■ Your instructions
Every line that contains "only" must be located and copied from the data.

** Opening Input records block **

-- ==== Sys2Proof/Laws/State.lean ====
section
/-! SUPPORT. What each update of the state leaves alone: one lemma per field and update. -/

namespace Sys2Proof.Machine

/-! ### `updCrew` -/

@[simp] theorem updCrew_mem (s : State) (u : Nat) (f : Crew → Crew) : (updCrew s u f).mem = s.mem := rfl
@[simp] theorem updCrew_hw (s : State) (u : Nat) (f : Crew → Crew) : (updCrew s u f).hw = s.hw := rfl
@[simp] theorem updCrew_bar (s : State) (u : Nat) (f : Crew → Crew) : (updCrew s u f).bar = s.bar := rfl
@[simp] theorem updCrew_cycle (s : State) (u : Nat) (f : Crew → Crew) : (updCrew s u f).cycle = s.cycle := rfl
@[simp] theorem updCrew_cclk (s : State) (u : Nat) (f : Crew → Crew) : (updCrew s u f).cclk = s.cclk := rfl
@[simp] theorem updCrew_cores (s : State) (u : Nat) (f : Crew → Crew) : (updCrew s u f).cores = s.cores := rfl
@[simp] theorem updCrew_contexts (s : State) (u : Nat) (f : Crew → Crew) : (updCrew s u f).contexts = s.contexts := rfl
@[simp] theorem updCrew_issue (s : State) (u : Nat) (f : Crew → Crew) : (updCrew s u f).issue = s.issue := rfl
@[simp] theorem updCrew_ports (s : State) (u : Nat) (f : Crew → Crew) : (updCrew s u f).ports = s.ports := rfl
@[simp] theorem updCrew_runs (s : State) (u : Nat) (f : Crew → Crew) : (updCrew s u f).runs = s.runs := rfl
@[simp] theorem updCrew_ready (s : State) (u : Nat) (f : Crew → Crew) : (updCrew s u f).ready = s.ready := rfl
@[simp] theorem updCrew_queues (s : State) (u : Nat) (f : Crew → Crew) : (updCrew s u f).queues = s.queues := rfl
@[simp] theorem updCrew_tlb (s : State) (u : Nat) (f : Crew → Crew) : (updCrew s u f).tlb = s.tlb := rfl
@[simp] theorem updCrew_walks (s : State) (u : Nat) (f : Crew → Crew) : (updCrew s u f).walks = s.walks := rfl
@[simp] theorem updCrew_lines (s : State) (u : Nat) (f : Crew → Crew) : (updCrew s u f).lines = s.lines := rfl
@[simp] theorem updCrew_dirty (s : State) (u : Nat) (f : Crew → Crew) : (updCrew s u f).dirty = s.dirty := rfl
@[simp] theorem updCrew_pinned (s : State) (u : Nat) (f : Crew → Crew) : (updCrew s u f).pinned = s.pinned := rfl
@[simp] theorem updCrew_tags (s : State) (u : Nat) (f : Crew → Crew) : (updCrew s u f).tags = s.tags := rfl
@[simp] theorem updCrew_loads (s : State) (u : Nat) (f : Crew → Crew) : (updCrew s u f).loads = s.loads := rfl
@[simp] theorem updCrew_stores (s : State) (u : Nat) (f : Crew → Crew) : (updCrew s u f).stores = s.stores := rfl
@[simp] theorem updCrew_waiters (s : State) (u : Nat) (f : Crew → Crew) : (updCrew s u f).waiters = s.waiters := rfl
@[simp] theorem updCrew_wokenReqs (s : State) (u : Nat) (f : Crew → Crew) : (updCrew s u f).wokenReqs = s.wokenReqs := rfl
@[simp] theorem updCrew_genQueue (s : State) (u : Nat) (f : Crew → Crew) : (updCrew s u f).genQueue = s.genQueue := rfl
@[simp] theorem updCrew_nodes (s : State) (u : Nat) (f : Crew → Crew) : (updCrew s u f).nodes = s.nodes := rfl
@[simp] theorem updCrew_tileReqs (s : State) (u : Nat) (f : Crew → Crew) : (updCrew s u f).tileReqs = s.tileReqs := rfl
@[simp] theorem updCrew_flume (s : State) (u : Nat) (f : Crew → Crew) : (updCrew s u f).flume = s.flume := rfl
@[simp] theorem updCrew_rings (s : State) (u : Nat) (f : Crew → Crew) : (updCrew s u f).rings = s.rings := rfl
@[simp] theorem updCrew_ringCame (s : State) (u : Nat) (f : Crew → Crew) : (updCrew s u f).ringCame = s.ringCame := rfl
@[simp] theorem updCrew_colls (s : State) (u : Nat) (f : Crew → Crew) : (updCrew s u f).colls = s.colls := rfl
@[simp] theorem updCrew_collSeq (s : State) (u : Nat) (f : Crew → Crew) : (updCrew s u f).collSeq = s.collSeq := rfl
@[simp] theorem updCrew_querns (s : State) (u : Nat) (f : Crew → Crew) : (updCrew s u f).querns = s.querns := rfl
@[simp] theorem updCrew_migs (s : State) (u : Nat) (f : Crew → Crew) : (updCrew s u f).migs = s.migs := rfl
@[simp] theorem updCrew_moves (s : State) (u : Nat) (f : Crew → Crew) : (updCrew s u f).moves = s.moves := rfl
@[simp] theorem updCrew_demandFaults (s : State) (u : Nat) (f : Crew → Crew) : (updCrew s u f).demandFaults = s.demandFaults := rfl
@[simp] theorem updCrew_engineWaits (s : State) (u : Nat) (f : Crew → Crew) : (updCrew s u f).engineWaits = s.engineWaits := rfl
@[simp] theorem updCrew_failed (s : State) (u : Nat) (f : Crew → Crew) : (updCrew s u f).failed = s.failed := rfl
@[simp] theorem updCrew_expansions (s : State) (u : Nat) (f : Crew → Crew) : (updCrew s u f).expansions = s.expansions := rfl
@[simp] theorem updCrew_rays (s : State) (u : Nat) (f : Crew → Crew) : (updCrew s u f).rays = s.rays := rfl
@[simp] theorem updCrew_drains (s : State) (u : Nat) (f : Crew → Crew) : (updCrew s u f).drains = s.drains := rfl
@[simp] theorem updCrew_slots (s : State) (u : Nat) (f : Crew → Crew) : (updCrew s u f).slots = s.slots := rfl
@[simp] theorem updCrew_held (s : State) (u : Nat) (f : Crew → Crew) : (updCrew s u f).held = s.held := rfl
@[simp] theorem updCrew_pubs (s : State) (u : Nat) (f : Crew → Crew) : (updCrew s u f).pubs = s.pubs := rfl
@[simp] theorem updCrew_filters (s : State) (u : Nat) (f : Crew → Crew) : (updCrew s u f).filters = s.filters := rfl
@[simp] theorem updCrew_vis (s : State) (u : Nat) (f : Crew → Crew) : (updCrew s u f).vis = s.vis := rfl
@[simp] theorem updCrew_replays (s : State) (u : Nat) (f : Crew → Crew) : (updCrew s u f).replays = s.replays := rfl
@[simp] theorem updCrew_svc (s : State) (u : Nat) (f : Crew → Crew) : (updCrew s u f).svc = s.svc := rfl
@[simp] theorem updCrew_collectors (s : State) (u : Nat) (f : Crew → Crew) : (updCrew s u f).collectors = s.collectors := rfl
@[simp] theorem updCrew_replies (s : State) (u : Nat) (f : Crew → Crew) : (updCrew s u f).replies = s.replies := rfl
@[simp] theorem updCrew_outbox (s : State) (u : Nat) (f : Crew → Crew) : (updCrew s u f).outbox = s.outbox := rfl
@[simp] theorem updCrew_agenda (s : State) (u : Nat) (f : Crew → Crew) : (updCrew s u f).agenda = s.agenda := rfl
@[simp] theorem updCrew_lastCore (s : State) (u : Nat) (f : Crew → Crew) : (updCrew s u f).lastCore = s.lastCore := rfl
@[simp] theorem updCrew_nextId (s : State) (u : Nat) (f : Crew → Crew) : (updCrew s u f).nextId = s.nextId := rfl
@[simp] theorem updCrew_freeIdx (s : State) (u : Nat) (f : Crew → Crew) : (updCrew s u f).freeIdx = s.freeIdx := rfl
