-- ==== Sys2Proof/Tests/Slice0.lean ====
section
/-! SUPPORT. Tests: words of the chapters decoded, terms that are not well-formed, single steps whose results the chapters give, and for each statement states and operands that meet its hypotheses. -/

namespace Sys2Proof.Tests

open Machine

set_option Elab.async false

/-! ### Small states -/

def g7 : Guard := { p := 7, neg := false }

/-- Operands of an instruction; a field not named is 0xFF or zero. -/
def ar (m : BitVec 8 := 0) (d : Opnd := .none) (a : Opnd := .none) (b : Opnd := .none) (c : Opnd := .none) (x : BitVec 11 := 0) (imm : Option (BitVec 27) := none) : Args :=
  { guard := g7, m := m, d := d, a := a, b := b, c := c, x := x, imm := imm }

/-- Page tables at 1 MiB that map the first 2 MiB onto themselves. -/
def tables : List Host.Cell :=
  memWrite (memWrite (memWrite (memWrite [] 0x100000 8 0x101001) 0x101000 8 0x102001) 0x102000 8 0x103001) 0x103000 8 0x383

def ctx0 : Context := { placeContext with xltRoot := 0x100000, loaded := true }

def thr (i : Nat) (v : SMap Word := []) : Thread := { tid := i, pc := 0x1000, bound := some 0, v := v }

/-- A crew of two threads on core 0 of die 0. -/
def cr (v : SMap Word := []) : Crew :=
  { uid := 5, kind := .seed, run := some 3, gw := 32, regs := 64, regsCopy := 64, regsEpi := 64, scratch := 4096, tiles := 4, threads := [thr 0 v, thr 1] }

def run3 : Run := { placeRun with id := 3, launch := { placeRun.launch with poolN := 4, pool := 0x20000 } }

def is0 : Issue := { crew := 5, pc := 0x1000, tids := [0, 1] }
def is1 : Issue := { crew := 5, pc := 0x1000, tids := [0] }

/-- A machine with that crew, a context and a run; the crew has `v` in the registers of its first thread. -/
def st (v : SMap Word := []) (is : Issue := is0) : State :=
  { State.reset with
    mem := tables, contexts := [ctx0], runs := [run3], crews := [cr v], issue := some is, nextId := 50
    tlb := [{ ctx := 0, die := 0, core := some 0, va := 0, log2 := 21, leaf := placeLeaf }] }

theorem issues (v : SMap Word) (is : Issue) (h : is.crew = 5) : Issues (st v is) is (cr v) := ⟨rfl, by rw [h]; rfl⟩

/-! ### Decoding: words that the chapters print, and words laid out from their encodings -/

def dec (w : Nat) : Option Instr := decodeTableWord 64 w
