-- ==== Sys2Proof/Machine/Dispatch.lean ====
section
/-! DEFINITION. One arm for each command. -/

namespace Sys2Proof.Machine

def exec (i : Instr) (s : State) : Host.Outcome State Fault Refusal :=
  match i with
  -- register bus
  | .regWr reg data => Sys2Proof.Machine.execRegWr reg data s
  | .regRd reg => Sys2Proof.Machine.execRegRd reg s
  | .regBurst reg data => Sys2Proof.Machine.execRegBurst reg data s
  -- controller
  | .ctrlInit addr hz => Sys2Proof.Machine.execCtrlInit addr hz s
  | .ctrlReset => Sys2Proof.Machine.execCtrlReset s
  | .ctrlFreq hz => Sys2Proof.Machine.execCtrlFreq hz s
  | .ctrlDuty id duty => Sys2Proof.Machine.execCtrlDuty id duty s
  -- channels and lines
  | .chBind id => Sys2Proof.Machine.execChBind id s
  | .chRelease id => Sys2Proof.Machine.execChRelease id s
  | .chDuty id duty => Sys2Proof.Machine.execChDuty id duty s
  | .lineSet id b => Sys2Proof.Machine.execLineSet id b s
  | .lineGet id => Sys2Proof.Machine.execLineGet id s
  -- H-bridges
  | .hbConfig id => Sys2Proof.Machine.execHbConfig id s
  | .hbSet id duty => Sys2Proof.Machine.execHbSet id duty s
  | .hbBrake id => Sys2Proof.Machine.execHbBrake id s
  | .hbRelease id => Sys2Proof.Machine.execHbRelease id s
  | .hbGet id => Sys2Proof.Machine.execHbGet id s
  -- sequencers
  | .seqConfig id bra brb nsteps => Sys2Proof.Machine.execSeqConfig id bra brb nsteps s
  | .seqStep id dir => Sys2Proof.Machine.execSeqStep id dir s
  | .seqRelease id => Sys2Proof.Machine.execSeqRelease id s
  | .seqGet id => Sys2Proof.Machine.execSeqGet id s

end Sys2Proof.Machine
end

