theorem BurstGroups.append {a : Addr} {bs cs : List Burst} {gs hs : List Group} (h : BurstGroups a bs gs)
    (k : BurstGroups a cs hs) : BurstGroups a (bs ++ cs) (gs ++ hs) := by
  induction bs generalizing gs with
  | nil => cases h; exact k
  | cons b bs ih =>
    obtain ⟨g, gs', rfl, hg, hgs⟩ := h
    exact ⟨g, gs' ++ hs, rfl, hg, ih hgs⟩

theorem BurstGroups.length {a : Addr} {bs : List Burst} {gs : List Group} (h : BurstGroups a bs gs) :
    gs.length = bs.length := by
  induction bs generalizing gs with
  | nil => cases h; rfl
  | cons b bs ih =>
    obtain ⟨g, gs', rfl, -, hgs⟩ := h
    simp [ih hgs]

theorem FailsAtEnd.append {xs ys : List BusEvent} (hx : ∀ e ∈ xs, e.answer ≠ .fail) (h : FailsAtEnd ys) :
    FailsAtEnd (xs ++ ys) := by
  obtain ⟨ds, f, rfl, hno⟩ := h
  refine ⟨xs ++ ds, f, by simp, fun e he => ?_⟩
  rcases List.mem_append.mp he with he | he
  · exact hx e he
  · exact hno e he

/-- What a body that commits the duties `ws` in order can do: it commits them all, each with its burst, or it ends with
TRANSPORT_ERROR at the failed frame of one of them, whose duty and those before it are stored (R209, R306). -/
def DutyRun (c : Cmd Unit) (ws : List (Channel × Duty)) : Prop :=
  ∀ s, ∃ t gs, BusEffect (s.applyDuties (ws.take gs.length)) t gs ∧
    ((c s = .ok () t ∧ BurstGroups s.addr (ws.map dutyBurst) gs ∧ ∀ e ∈ gs.flatten, e.answer ≠ .fail) ∨
      (c s = .error .transportError t ∧ FailsAtEnd gs.flatten ∧ gs.length ≤ ws.length ∧ ¬ s.answers))

namespace DutyRun

theorem nil : DutyRun (pure ()) [] := fun s =>
  ⟨s, [], BusEffect.refl s, Or.inl ⟨rfl, rfl, by simp⟩⟩

theorem append {c d : Cmd Unit} {ws vs : List (Channel × Duty)} (hc : DutyRun c ws) (hd : DutyRun d vs) :
    DutyRun (do c; d) (ws ++ vs) := by
  intro s
  obtain ⟨t, gs, e1, h1⟩ := hc s
  rcases h1 with ⟨r1, b1, n1⟩ | ⟨r1, f1, l1, a1⟩
  · have hl1 : gs.length = ws.length := by rw [b1.length, List.length_map]
    rw [hl1, List.take_length] at e1
    obtain ⟨u, hs, e2, h2⟩ := hd t
    have eff : BusEffect (s.applyDuties ((ws ++ vs).take (gs ++ hs).length)) u (gs ++ hs) := by
      rw [List.length_append, hl1, List.take_length_add_append, State.applyDuties_append]
      exact (e1.applyDuties _).trans e2
    have hrun : (do c; d : Cmd Unit) s = d t := by rw [Cmd.bind_run, r1]
    refine ⟨u, gs ++ hs, eff, ?_⟩
    rcases h2 with ⟨r2, b2, n2⟩ | ⟨r2, f2, l2, a2⟩
    · refine Or.inl ⟨by rw [hrun, r2], ?_, fun e he => ?_⟩
      · have ht : t.addr = s.addr := e1.addr.trans (State.applyDuties_addr _ _)
        rw [ht] at b2
        rw [List.map_append]
        exact b1.append b2
      · rw [List.flatten_append] at he
        rcases List.mem_append.mp he with he | he
        · exact n1 e he
        · exact n2 e he
    · refine Or.inr ⟨by rw [hrun, r2], by rw [List.flatten_append]; exact f2.append n1, ?_, fun ha => a2 ?_⟩
      · simp only [List.length_append]; omega
      · exact e1.answers (State.applyDuties_answers ha _)
  · refine ⟨t, gs, ?_, Or.inr ⟨by rw [Cmd.bind_run, r1], f1, by simp only [List.length_append]; omega, a1⟩⟩
    rw [List.take_append_of_le_length l1]
    exact e1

** Closing Input records block **

■ Written reply
      · simp only [List.length_append]; omega
  · refine ⟨t, gs, ?_, Or.inr ⟨by rw [Cmd.bind_run, r1], f1, by simp only [List.length_append]; omega, a1⟩⟩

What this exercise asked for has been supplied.